Monday, Mar. 02, 1959
Archbishop for the Americas
A Harvard Divinity School graduate with a lingering devotion to the Boston Red Sox last week became the spiritual ruler of 1,300,000 Greek Orthodox believers in North and South America. Elected Archbishop of the Americas: black-bearded, handsome Metropolitan James of Malta, 48, a U.S. citizen who was born Jacob A. Koukouzes on the Turkish island of Imros. His impressive qualifications for the position, second biggest in his church: 16 years as a Greek Orthodox theologian and chief vicar of congregations in New York and New England, four years as Greek Orthodoxy's highly effective liaison agent at World Council of Churches headquarters in Geneva.
Nothing seemed more logical than to give the American post to Archbishop James, succeeding Metropolitan Michael, who died in New York last July. But behind his election loomed a split in the Greek Orthodox Church, and outright mutiny against towering, white-bearded Athenagoras I of Constantinople, 268th Ecumenical Patriarch of the Eastern Orthodox Church. Athenagoras' enemies call him a "religio-politician," while his friends point to the unique problems of a job in which his predecessor went mad. The Patriarch of Constantinople has only the power of persuasion among three others of equal rank, ruling the patriarchates of Alexandria, Antioch and Jerusalem. For "Elder Brother" Patriarch Athenagoras, 72, adroit politics is the main healing art in a strife-torn church that includes some 250 million souls.
Last month in Istanbul, Athenagoras backed James for election to the New York see against stiff opposition. The battle arena: Greek Orthodoxy's twelve-seat Holy Synod, composed of 16 metropolitans (on a revolving basis), whose actual or titular sees are in Turkey. To elect James, Athenagoras needed a minimum of six votes plus his own tiebreaker, but could muster only five. The majority considered strongly anti-Communist Archbishop James too "progressive." When four anti-James metropolitans took their case outside the synod, leaking word to Turkish newspapers that James was "an enemy of the Turkish people," Athenagoras promptly took the strong action of dismissing the four metropolitans from the current synod.
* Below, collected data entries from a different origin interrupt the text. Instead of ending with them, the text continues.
theorem rdW_ringRegsReset {q k : Nat} (h : ∀ r, r < 0x40 → k ≠ queueReg q r) (s : State) : rdW (ringRegsReset q s) k = rdW s k := by
  simp only [ringRegsReset, List.foldl_cons, List.foldl_nil]
  rw [rdW_wrW_other _ _ _ _ (h 0x2C (by decide)), rdW_wrW_other _ _ _ _ (h 0x28 (by decide)), rdW_wrW_other _ _ _ _ (h 0x20 (by decide)),
    rdW_wrW_other _ _ _ _ (h 0x18 (by decide)), rdW_wrW_other _ _ _ _ (h 0x14 (by decide)), rdW_wrW_other _ _ _ _ (h 0x10 (by decide)),
    rdW_wrW_other _ _ _ _ (h 0x04 (by decide)), rdW_wrW_other _ _ _ _ (h 0x00 (by decide))]

/-- ENABLE and the error of a queue are clear then. -/
theorem rdW_ringRegsReset_own (q : Nat) (s : State) : rdW (ringRegsReset q s) (queueReg q 0x18) = regReset (queueReg q 0x18) ∧
    rdW (ringRegsReset q s) (queueReg q 0x2C) = regReset (queueReg q 0x2C) := by
  have hne {r r' : Nat} (h : r ≠ r') : queueReg q r ≠ queueReg q r' := by
    simp only [queueReg, rk]
    omega
  simp only [ringRegsReset, List.foldl_cons, List.foldl_nil]
  refine ⟨?_, rdW_wrW_same ..⟩
  rw [rdW_wrW_other _ _ _ _ (hne (by decide)), rdW_wrW_other _ _ _ _ (hne (by decide)), rdW_wrW_other _ _ _ _ (hne (by decide)), rdW_wrW_same]

theorem resetQueue_host (q : Nat) (s : State) : (resetQueue q s).host = (queueTaken q s).host := by
  rw [resetQueue_split]
  exact ringRegsReset_keeps State.host (fun _ _ _ => rfl) q _

theorem resetQueue_ledger (q : Nat) (s : State) : (resetQueue q s).ledger = s.ledger ∧ (resetQueue q s).leases = s.leases := by
  rw [resetQueue_split]
  exact ⟨ringRegsReset_keeps State.ledger (fun _ _ _ => rfl) q _, ringRegsReset_keeps State.leases (fun _ _ _ => rfl) q _⟩

/-- Registers that belong to no queue, and those of another queue, stay. -/
theorem rdW_resetQueue {q k : Nat} (h : ∀ r, r < 0x40 → k ≠ queueReg q r) (s : State) : rdW (resetQueue q s) k = rdW s k := by
  have hfetch : k ≠ (sqFetch q).key := h 0x0C (by decide)
  rw [resetQueue_split, wr, rdW_wrW_other _ _ _ _ hfetch, rdW_ringRegsReset h]
  rfl

/-- What a queue is that an interface's reset has taken back. -/
theorem resetQueue_own {q : Nat} (hq : q < 4) (s : State) : rd (resetQueue q s) (sqFetch q) = (cmpOf s q + 1).toNat ∧
    queue (resetQueue q s) q = { queueReset with exp := cmpOf s q + 1, tail := cmpOf s q + 1 } ∧
    rd (resetQueue q s) (qErr q) = 0 ∧ rd (resetQueue q s) (cqEn q) = 0 := by
  have hreg (r : Nat) (hr : r ≠ 0x0C) : rdW (resetQueue q s) (queueReg q r) = rdW (ringRegsReset q (queueTaken q s)) (queueReg q r) := by
    have hne : queueReg q r ≠ (sqFetch q).key := by
      simp only [queueReg, sqFetch, hbq, rk]
      omega
    rw [resetQueue_split, wr, rdW_wrW_other _ _ _ _ hne]
  obtain ⟨hen, herr⟩ := rdW_ringRegsReset_own q (queueTaken q s)
  refine ⟨?_, ?_, ?_, ?_⟩
  · rw [resetQueue_split, rd_wr_same _ _ _ (Nat.le_of_ble_eq_true rfl)]
    exact Nat.mod_eq_of_lt (cmpOf s q + 1).isLt
  · rw [queue, resetQueue_host]
    exact tblGet_set_same ..
  · have h : rdW (resetQueue q s) (qErr q).key = regReset (queueReg q 0x2C) := (hreg 0x2C (by decide)).trans herr
    rw [rd, h]
    interval_cases q <;> decide
  · have h : rdW (resetQueue q s) (cqEn q).key = regReset (queueReg q 0x18) := (hreg 0x18 (by decide)).trans hen
    rw [rd, h]
    interval_cases q <;> decide

/-! ### The queues of one interface (R160, R165) -/

/-- Queue `q` is taken back where MSPI owns it, or where it does not. -/
def queueIf (mspi : Bool) (q : Nat) (s : State) : State := if mspiOwned s q = mspi then resetQueue q s else s

/-- The queues of one interface are taken back. -/
def queuesTaken (mspi : Bool) (s : State) : State := (fromN 0 4).foldl (fun s q => queueIf mspi q s) s

theorem queueIf_owner (mspi : Bool) (q : Nat) (s : State) : (queueIf mspi q s).host.owner = s.host.owner := by
  unfold queueIf
  split
  · rw [resetQueue_host]
    rfl
  · rfl

theorem queuesTaken_owner (mspi : Bool) (s : State) : (queuesTaken mspi s).host.owner = s.host.owner :=
  foldl_keeps (fun s => s.host.owner) (fun s q => queueIf_owner mspi q s) _ s

/-- What belongs to queue `q`: who owns it, the queue itself, its registers and its commands. -/
def queueView (q : Nat) (s : State) : BitVec 4 × QueueSt × (Fin 64 → Word32) × List Cmd :=
  (s.host.owner, queue s q, fun r => rdW s (queueReg q r.val), s.host.cmds.filter (fun c => c.queue == q))

theorem cmdsKept_filter_other {q j : Nat} (h : j ≠ q) (l : List Cmd) : (cmdsKept j l).filter (fun c => c.queue == q) = l.filter (fun c => c.queue == q) := by
  have hqueue : ((fun c : Cmd => c.queue == q) ∘ fun c => if c.queue == j then { c with suspended := true } else c) = fun c : Cmd => c.queue == q := by
    funext c
    simp only [Function.comp]
    split <;> rfl
  rw [cmdsKept, List.filter_map, hqueue, List.filter_filter]
  have hsame : ∀ c ∈ l.filter (fun c => (c.queue == q) && !(c.queue == j && c.lref.isNone)),
      (if c.queue == j then { c with suspended := true } else c) = c := by
    intro c hc
    have hcq : c.queue = q := by
      have := (List.mem_filter.mp hc).2
      simp only [Bool.and_eq_true, beq_iff_eq] at this
      exact this.1
    rw [if_neg (by simp [hcq, h.symm])]
  rw [List.map_congr_left hsame, List.map_id']
  refine List.filter_congr fun c _ => ?_
  by_cases hcq : c.queue = q
  · simp [hcq, h.symm]
  · simp [hcq]

/-- Every command that is left of a queue taken back holds a ledger entry, and stands. -/
theorem cmdsKept_filter_own {q : Nat} {l : List Cmd} {c : Cmd} (hc : c ∈ (cmdsKept q l).filter (fun c => c.queue == q)) :
    c.lref.isSome = true ∧ c.suspended = true := by
  obtain ⟨hmem, hcq⟩ := List.mem_filter.mp hc
  obtain ⟨d, hd, rfl⟩ := List.mem_map.mp hmem
  have hdq : d.queue = q := by
    rw [beq_iff_eq] at hcq
    rw [← hcq]
    split <;> rfl
  obtain ⟨_, hkeep⟩ := List.mem_filter.mp hd
  have hif : (d.queue == q) = true := beq_iff_eq.mpr hdq
  rw [if_pos hif]
  refine ⟨?_, rfl⟩
  rw [hif] at hkeep
  cases h : d.lref with
  | some i => rfl
  | none => simp [h] at hkeep

/-- A command that holds a ledger entry is left. -/
theorem mem_cmdsKept {q : Nat} {l : List Cmd} {c : Cmd} (hc : c ∈ l) (hl : c.lref.isSome = true) :
    ∃ d ∈ cmdsKept q l, d.queue = c.queue ∧ d.seq = c.seq ∧ d.instr = c.instr ∧ d.fin = c.fin ∧ d.lref = c.lref := by
  have hkeep : (!(c.queue == q && c.lref.isNone)) = true := by
    simp [Option.isNone_eq_false_iff.mpr hl]
  refine ⟨_, List.mem_map.mpr ⟨c, List.mem_filter.mpr ⟨hc, hkeep⟩, rfl⟩, ?_⟩
  split <;> exact ⟨rfl, rfl, rfl, rfl, rfl⟩

theorem queueView_queueIf (mspi : Bool) (s : State) (j q : Nat) (h : j ≠ q) : queueView q (queueIf mspi j s) = queueView q s := by
  unfold queueIf
  split
  · have hreg (r : Fin 64) : rdW (resetQueue j s) (queueReg q r.val) = rdW s (queueReg q r.val) := by
      refine rdW_resetQueue (fun r' hr' => ?_) s
      simp only [queueReg, rk]
      omega
    have hqueue : queue (resetQueue j s) q = queue s q := by
      rw [queue, resetQueue_host]
      exact tblGet_set_other _ _ _ _ _ (Ne.symm h)
    have hcmds : (resetQueue j s).host.cmds.filter (fun c => c.queue == q) = s.host.cmds.filter (fun c => c.queue == q) := by
      rw [resetQueue_host]
      exact cmdsKept_filter_other h _
    have howner : (resetQueue j s).host.owner = s.host.owner := by
      rw [resetQueue_host]
      rfl
    simp only [queueView, howner, hqueue, hreg, hcmds]
  · rfl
Then, in a surprise rump-session, he put across James's election.
Last week, the announcement made, the problem was whether Religio-Politician Athenagoras could also swiftly heal the wounds opened by his maneuver. Some worried that the rumbling dissidents might try to force him out. Should they succeed, the seat of Eastern Orthodox Church power could well shift to the patriarchy called "the third Vatican"--Moscow. Against such fears stood the new reconciliation between Greece and Turkey over Cyprus (see FOREIGN NEWS), which tended to downgrade "anti-Turkish" charges against Metropolitan James. One of the Cyprus reconcilers: James himself, who in London last week helped swing Archbishop Makarios behind the agreement, then prepared to move on to New York for his, formal installation.